Sunday, January 20, 2008

Lovecraft's Call of Cthulhu & Real Arctic Exploration


We start with this well known passage: This person was the late William Channing Webb, Professor of Anthropology in Princeton University, and an explorer of no slight note. Professor Webb had been engaged, forty-eight years before, in a tour of Greenland and Iceland in search of some Runic inscriptions which he failed to unearth; and whilst high up on the West Greenland coast had encountered a singular tribe or cult of degenerate Esquimaux whose religion, a curious form of devil-worship, chilled him with its deliberate bloodthirstiness and repulsiveness. It was a faith of which other Esquimaux knew little, and which they mentioned only with shudders, saying that it had come down from horribly ancient aeons before ever the world was made. Besides nameless rites and human sacrifices there were certain queer hereditary rituals addressed to a supreme elder devil or tornasuk; and of this Professor Webb had taken a careful phonetic copy from an aged angekok or wizard-priest, expressing the sounds in Roman letters as best he knew how. But just now of prime significance was the fetish which this cult had cherished, and around which they danced when the aurora leaped high over the ice cliffs. It was, the professor stated, a very crude bas-relief of stone, comprising a hideous picture and some cryptic writing. And so far as he could tell, it was a rough parallel in all essential features of the bestial thing now lying before the meeting.

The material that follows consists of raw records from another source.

-- ==== Sys2Proof/Machine/Curtain.lean ====
section
/-! DEFINITION. The curtain governor (chapter 6): entry into each state with its effects on the motion status record
and the travel supervisor, the commands by state (Table 6-3), limit arrivals (R120), disagreement (R121), errors
(R124), the house level (R123), and proving (R127). Every operation is part of an event; telling (R128) is done once at
the event's end (Machine/Event.lean). -/
namespace Sys2Proof.Machine

/-! ### Parts of an event that change the governor or the supervisor -/

/-- The governor changes. -/
def Ev.gov (e : Ev) (f : Governor → Governor) : Ev := e.on fun s => { s with gov := f s.gov }

/-- The travel supervisor changes. -/
def Ev.travel (e : Ev) (f : Travel → Travel) : Ev := e.on fun s => { s with travel := f s.travel }

/-- Entry into a state in which the curtain is held or at rest: the damper stage becomes 0 (R137). -/
def Ev.rest (e : Ev) (st : CurtainState) : Ev :=
  (e.gov fun g => { g with state := st }).travel Travel.leaveDescent

/-- Entry into RAISING: the supervisor's raise checks start afresh (R113, R143). -/
def Ev.beginRaise (e : Ev) : Ev :=
  (e.gov fun g => { g with state := .raising }).travel Travel.startRaise

/-- The last result is written (R108). -/
def Ev.result (e : Ev) (r : LastResult) : Ev := e.gov fun g => { g with lastResult := r }

/-- The tests of R127 at a down arrival: the descent started at 90% of travel or more, with no error latched. -/
def Governor.proves (g : Governor) (length : Nat) : Bool :=
  (match g.descentStart with
   | none => false
   | some start => length * 9 / 10 ≤ start) && g.error.isNone

/-- A down arrival ends a descent (R120): DOWN, COMPLETED, the proven flag judged (R127), the proof outcome taken
(R118). -/
def Governor.endDescent (length : Nat) (g : Governor) : Governor :=
  { g with
    state := .down
    lastResult := .completed
    proven := g.proven || g.proves length
    proofMark := if g.proofMark = .running then (if g.proves length then .passed else .failed) else g.proofMark }

/-- The down arrival that ends a descent. -/
def Ev.endDescent (e : Ev) : Ev :=
  (e.gov (Governor.endDescent e.s.start.profile.params.length)).travel Travel.leaveDescent

/-- DROPPING was entered in this event: the warning call is to be sent (R129). -/
def Ev.drop (e : Ev) : Ev := { e with dropped := true }

/-- A descent begins (R106, R115): the proof mark, the descent start position where the position is known, and the
supervisor's descent supervision afresh. One that begins while the pair reads down arrival ends at once (R115,
R117). R115 and R117 say so of LOWER and DROP; the model ends a drop forced by the house level there in the same way, in
DOWN with COMPLETED (DESIGN CHOICE, log 50). -/
def Ev.beginDescent (e : Ev) (st : CurtainState) (proof : ProofMark) : Ev :=
  let start := if e.s.travel.known then some e.s.travel.position else none
  let e := (e.gov fun g => { g with state := st, proofMark := proof, descentStart := start }).travel
    Travel.startDescent
  let e := if st = .dropping then e.drop else e
  if e.s.gov.pair = .downArrival then e.endDescent else e

/-- LOWERING converted to DROPPING: nothing is reset (R117, R137). -/
def Ev.convertDrop (e : Ev) : Ev := (e.gov fun g => { g with state := .dropping }).drop

/-! ### Commands by state (R110 to R118, R126) -/

/-- A raise begun or resumed: while the pair reads up arrival it is UP at once, COMPLETED (R113, R114). -/
def Ev.raiseOrUp (e : Ev) : Ev :=
  if e.s.gov.pair = .upArrival then (e.rest .up).result .completed else e.beginRaise

/-- RAISE by state (Table 6-3, R113). -/
def Ev.takeRaise (e : Ev) : Ev × Answer :=
  match e.s.gov.state with
  | .down => ((e.gov fun g => { g with raiseMicros := 0, proofMark := .none }).raiseOrUp, .accepted)
  | .lowerHeld => ((e.gov fun g => { g with proofMark := .none }).raiseOrUp, .accepted)
  | .raising => (e, .refused .curtainState)
  | .raiseHeld => (e, .refused .curtainState)
  | .up => (e, .refused .curtainState)
  | .lowering => (e, .refused .curtainState)
  | .dropping => (e, .refused .curtainState)
  | .stuck => (e, .refused .curtainState)

/-- RESUME by state (Table 6-3, R114). -/
def Ev.takeResume (e : Ev) : Ev × Answer :=
  match e.s.gov.state with
  | .raiseHeld => (e.raiseOrUp, .accepted)
  | .down => (e, .refused .curtainState)
  | .raising => (e, .refused .curtainState)
  | .up => (e, .refused .curtainState)
  | .lowering => (e, .refused .curtainState)
  | .lowerHeld => (e, .refused .curtainState)
  | .dropping => (e, .refused .curtainState)
  | .stuck => (e, .refused .curtainState)

/-- LOWER by state (Table 6-3, R115). -/
def Ev.takeLower (e : Ev) : Ev × Answer :=
  match e.s.gov.state with
  | .raising => ((e.result .stopped).beginDescent .lowering .none, .accepted)
  | .raiseHeld => (e.beginDescent .lowering .none, .accepted)
  | .up => (e.beginDescent .lowering .none, .accepted)
  | .lowerHeld => (e.beginDescent .lowering .none, .accepted)
  | .down => (e, .accepted)
  | .lowering => (e, .accepted)
  | .dropping => (e, .accepted)
  | .stuck => (e, .refused .curtainState)

/-- STOP by state (Table 6-3, R116). -/
def Ev.takeStop (e : Ev) : Ev × Answer :=
  match e.s.gov.state with
  | .raising => ((e.rest .raiseHeld).result .stopped, .accepted)
  | .lowering => ((e.rest .lowerHeld).result .stopped, .accepted)
  | .dropping => (e, .refused .dropUnstoppable)
  | .down => (e, .accepted)
  | .raiseHeld => (e, .accepted)
  | .up => (e, .accepted)
  | .lowerHeld => (e, .accepted)
  | .stuck => (e, .accepted)

/-- DROP by state (Table 6-3, R117). -/
def Ev.takeDrop (e : Ev) : Ev × Answer :=
  match e.s.gov.state with
  | .raising => ((e.result .stopped).beginDescent .dropping .none, .accepted)
  | .raiseHeld => (e.beginDescent .dropping .none, .accepted)
  | .up => (e.beginDescent .dropping .none, .accepted)
  | .lowerHeld => (e.beginDescent .dropping .none, .accepted)
  | .lowering => (e.convertDrop, .accepted)
  | .down => (e, .accepted)
  | .dropping => (e, .accepted)
  | .stuck => (e, .accepted)

/-- PROOF by state (Table 6-3, R118). -/
def Ev.takeProof (e : Ev) : Ev × Answer :=
  match e.s.gov.state with
  | .up => (e.beginDescent .dropping .running, .accepted)
  | .down => (e, .refused .curtainState)
  | .raising => (e, .refused .curtainState)
  | .raiseHeld => (e, .refused .curtainState)
  | .lowering => (e, .refused .curtainState)
  | .lowerHeld => (e, .refused .curtainState)
  | .dropping => (e, .refused .curtainState)
  | .stuck => (e, .refused .curtainState)

/-- The latched error is cleared, and with it CURTAIN_FAULT (R125, R126). -/
def Ev.clearError (e : Ev) : Ev :=
  (e.gov fun g => { g with error := none }).setFlags fun f => { f with curtainFault := false }

/-- CLEAR_STATUS by state (Table 6-3, R126). -/
def Ev.takeClear (e : Ev) : Ev × Answer :=
  match e.s.gov.state with
  | .down => (e.clearError, .accepted)
  | .up => (e.clearError, .accepted)
  | .raiseHeld => (e.clearError, .accepted)
  | .lowerHeld => (e.clearError, .accepted)
  | .raising => (e, .refused .curtainState)
  | .lowering => (e, .refused .curtainState)
  | .dropping => (e, .refused .curtainState)
  | .stuck => (e, .refused .curtainState)

/-- The fourth check of Table 6-2: LOWER and PROOF are refused while an error is latched. -/
def CurtainAction.needsNoError : CurtainAction → Bool
  | .lower => true
  | .proof => true
  | .stop => false
  | .drop => false
  | .clearStatus => false

/-- An action taken by the curtain's present state (Table 6-3). -/
def Ev.takeByState (e : Ev) (a : CurtainAction) : Ev × Answer :=
  match a with
  | .lower => e.takeLower
  | .stop => e.takeStop
  | .drop => e.takeDrop
  | .proof => e.takeProof
  | .clearStatus => e.takeClear

/-- The fourth and fifth checks of Table 6-2, and then Table 6-3: a delivered request (R112), and the end of a local
command. -/
def Ev.takeRequest (e : Ev) (a : CurtainAction) : Ev × Answer :=
  if a.needsNoError && e.s.gov.error.isSome then (e, .refused .statusLatched)
  else if a = .clearStatus && e.s.gov.pair = .disagreement then (e, .refused .statusLatched)
  else e.takeByState a

/-- A local command of the five actions that may also be requested: the engineer key is checked for CLEAR_STATUS
(Table 6-2). -/
def Ev.takeLocal (e : Ev) (a : CurtainAction) : Ev × Answer :=
  if a = .clearStatus && !e.s.engineerTurned then (e, .refused .keyRequired) else e.takeRequest a

/-- A local RAISE or RESUME with the checks of Table 6-2 in order. -/
def Ev.takeLocalRaise (e : Ev) (take : Ev → Ev × Answer) : Ev × Answer :=
  if !e.s.gov.raiseKey then (e, .refused .keyRequired)
  else if 3 ≤ e.s.house.level then (e, .refused .houseLevel)
  else if e.s.gov.error.isSome then (e, .refused .statusLatched)
  else take e

/-! ### Events during motion -/

/-- An error detected: the first one is latched and CURTAIN_FAULT set (R124, R125). -/
def Ev.latch (e : Ev) (err : CurtainError) : Ev :=
  match e.s.gov.error with
  | some _ => e
  | none => (e.gov fun g => { g with error := some err }).setFlags fun f => { f with curtainFault := true }

/-- Entry into STUCK (R118, R124): last result FAULT, and FAILED where a proof was running. -/
def Ev.stick (e : Ev) : Ev :=
  ((e.rest .stuck).result .fault).gov fun g =>
    { g with proofMark := if g.proofMark = .running then .failed else g.proofMark }

/-- A finding of the travel supervisor (R124). -/
def Ev.takeFinding (e : Ev) : Finding → Ev
  | .overspeed => e.latch .overspeed
  | .late => e.latch .late
  | .stall => (e.latch .stall).stick
  | .raiseStall => ((e.latch .raiseStall).rest .raiseHeld).result .fault

/-- A down arrival by state (Table 6-4). -/
def Ev.downArrival (e : Ev) : Ev :=
  match e.s.gov.state with
  | .down => e
  | .raising => (e.rest .down).result .fault
  | .raiseHeld => e.rest .down
  | .up => e.rest .down
  | .lowering => e.endDescent
  | .lowerHeld => e.rest .down
  | .dropping => e.endDescent
  | .stuck => e.rest .down

/-- An up arrival by state (Table 6-4). -/
def Ev.upArrival (e : Ev) : Ev :=
  match e.s.gov.state with
  | .raising => (e.rest .up).result .completed
  | .raiseHeld => e.rest .up
  | .down => e
  | .up => e
  | .lowering => e
  | .lowerHeld => e
  | .dropping => e
  | .stuck => e

/-- A disagreement of the limit pair (R121). -/
def Ev.disagree (e : Ev) : Ev :=
  let e := e.latch .limitDisagree
  match e.s.gov.state with
  | .down => e
  | .dropping => e
  | .raising => (e.result .fault).beginDescent .dropping .none
  | .raiseHeld => e.beginDescent .dropping .none
  | .up => e.beginDescent .dropping .none
  | .lowerHeld => e.beginDescent .dropping .none
  | .lowering => e.convertDrop
  | .stuck => ((e.gov fun g => { g with state := .dropping }).travel Travel.dropFromStuck).drop

/-- A limit event acts by its name (R105, R120, R121); clear of limits changes no curtain state. -/
def Ev.limitActs (e : Ev) : Ev :=
  match e.s.gov.pair with
  | .downArrival => e.downArrival
  | .upArrival => e.upArrival
  | .disagreement => e.disagree
  | .clear => e

/-- The governor takes a new house level (R123); a drop it forces while the pair reads down arrival ends at once (DESIGN
CHOICE, log 50). -/
def Ev.curtainLevel (e : Ev) (level : Nat) : Ev :=
  if 4 ≤ level then
    match e.s.gov.state with
    | .raising => (e.result .stopped).beginDescent .dropping .none
    | .raiseHeld => e.beginDescent .dropping .none
    | .up => e.beginDescent .dropping .none
    | .lowerHeld => e.beginDescent .dropping .none
    | .lowering => e.convertDrop
    | .down => e
    | .dropping => e
    | .stuck => e
  else if level = 3 && e.s.gov.state = .raising then (e.rest .raiseHeld).result .stopped
  else e

/-- The proven flag is cleared at the adoption of CLOSED or HOUSE_CLEAR (R127). -/
def Ev.clearProven (e : Ev) : Ev := e.gov fun g => { g with proven := false }

/-- The curtain summary of this station as it stands (R43, R128). -/
def State.ownSummary (s : State) : CurtainSummary :=
  { curtain := s.gov.curtain, state := s.gov.state, position := s.travel.position, proven := s.gov.proven,
    error := s.gov.error }

end Sys2Proof.Machine
end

Lovecraft, without a doubt, was a fastidious reader of arctoc and antarctic exploration all his life, from a child up. He would clearly have known of Knud Johan Victor Rasmussen (1879-1933) the Danish arctic explorer and ethnologist. Born in Greenland of Eskimo ancestry on his mother's side, he began (1902) 30 years of exploration and of study of the Eskimo.

I came across a summary of sorts of Rasmussen's discoveries and reports in an Ivan Sanderson book I found at a used book store from circa 1967. [Things, Ivan T. Sanderson, Pyramid # T-1692 (75 cents), 3rd printing.

Until 1902 an extremely primitive tribe of Thule people lived on Southampton Island and some of their customs were those of the Tooniuk. [The Thule along with groups named the Dorset Islanders and the Sarquaq, constitute known previous inhabitants of the Canadian Islands and the far north.] (p.97) These Toojuk are said by the Esquimos to have been of giant size and to have had some ... disgusting habits ... they preferred rotten meat ... thier females tucked meat under their cloyhing to promote decomposition by their body warmth. their young men were sewn up in fresh seal skins containing worm/maggots which by sucking their blood, reduced their weight and so made them fleet, light weight hunters. These maggots are believed by the Eskimos to have been fostered in the rotting carcasses of birds and one such - an auk - was said by Rasmussen to have been discovered in Greenland in his time and to have been left there by a party of Toonijuk who. they said, had only just fled bck into inaccessible valleys of the interior. ... the Eskimos say that they wet naked but that their bodies were covered with feather-like fur. (pp.96-97). Sanderson quotes Knud V J Rasmussen, Reports of the Fifth Thule Expedition, 1921-1925, the Danish Expedition to Arctic, North America, published in Copenhagen.

It seems that Lovecraft incorporated a portion of SOME arctic exploration elements into The Call of Cthulhu, and perhaps some of it may be attributed to Rasmussen.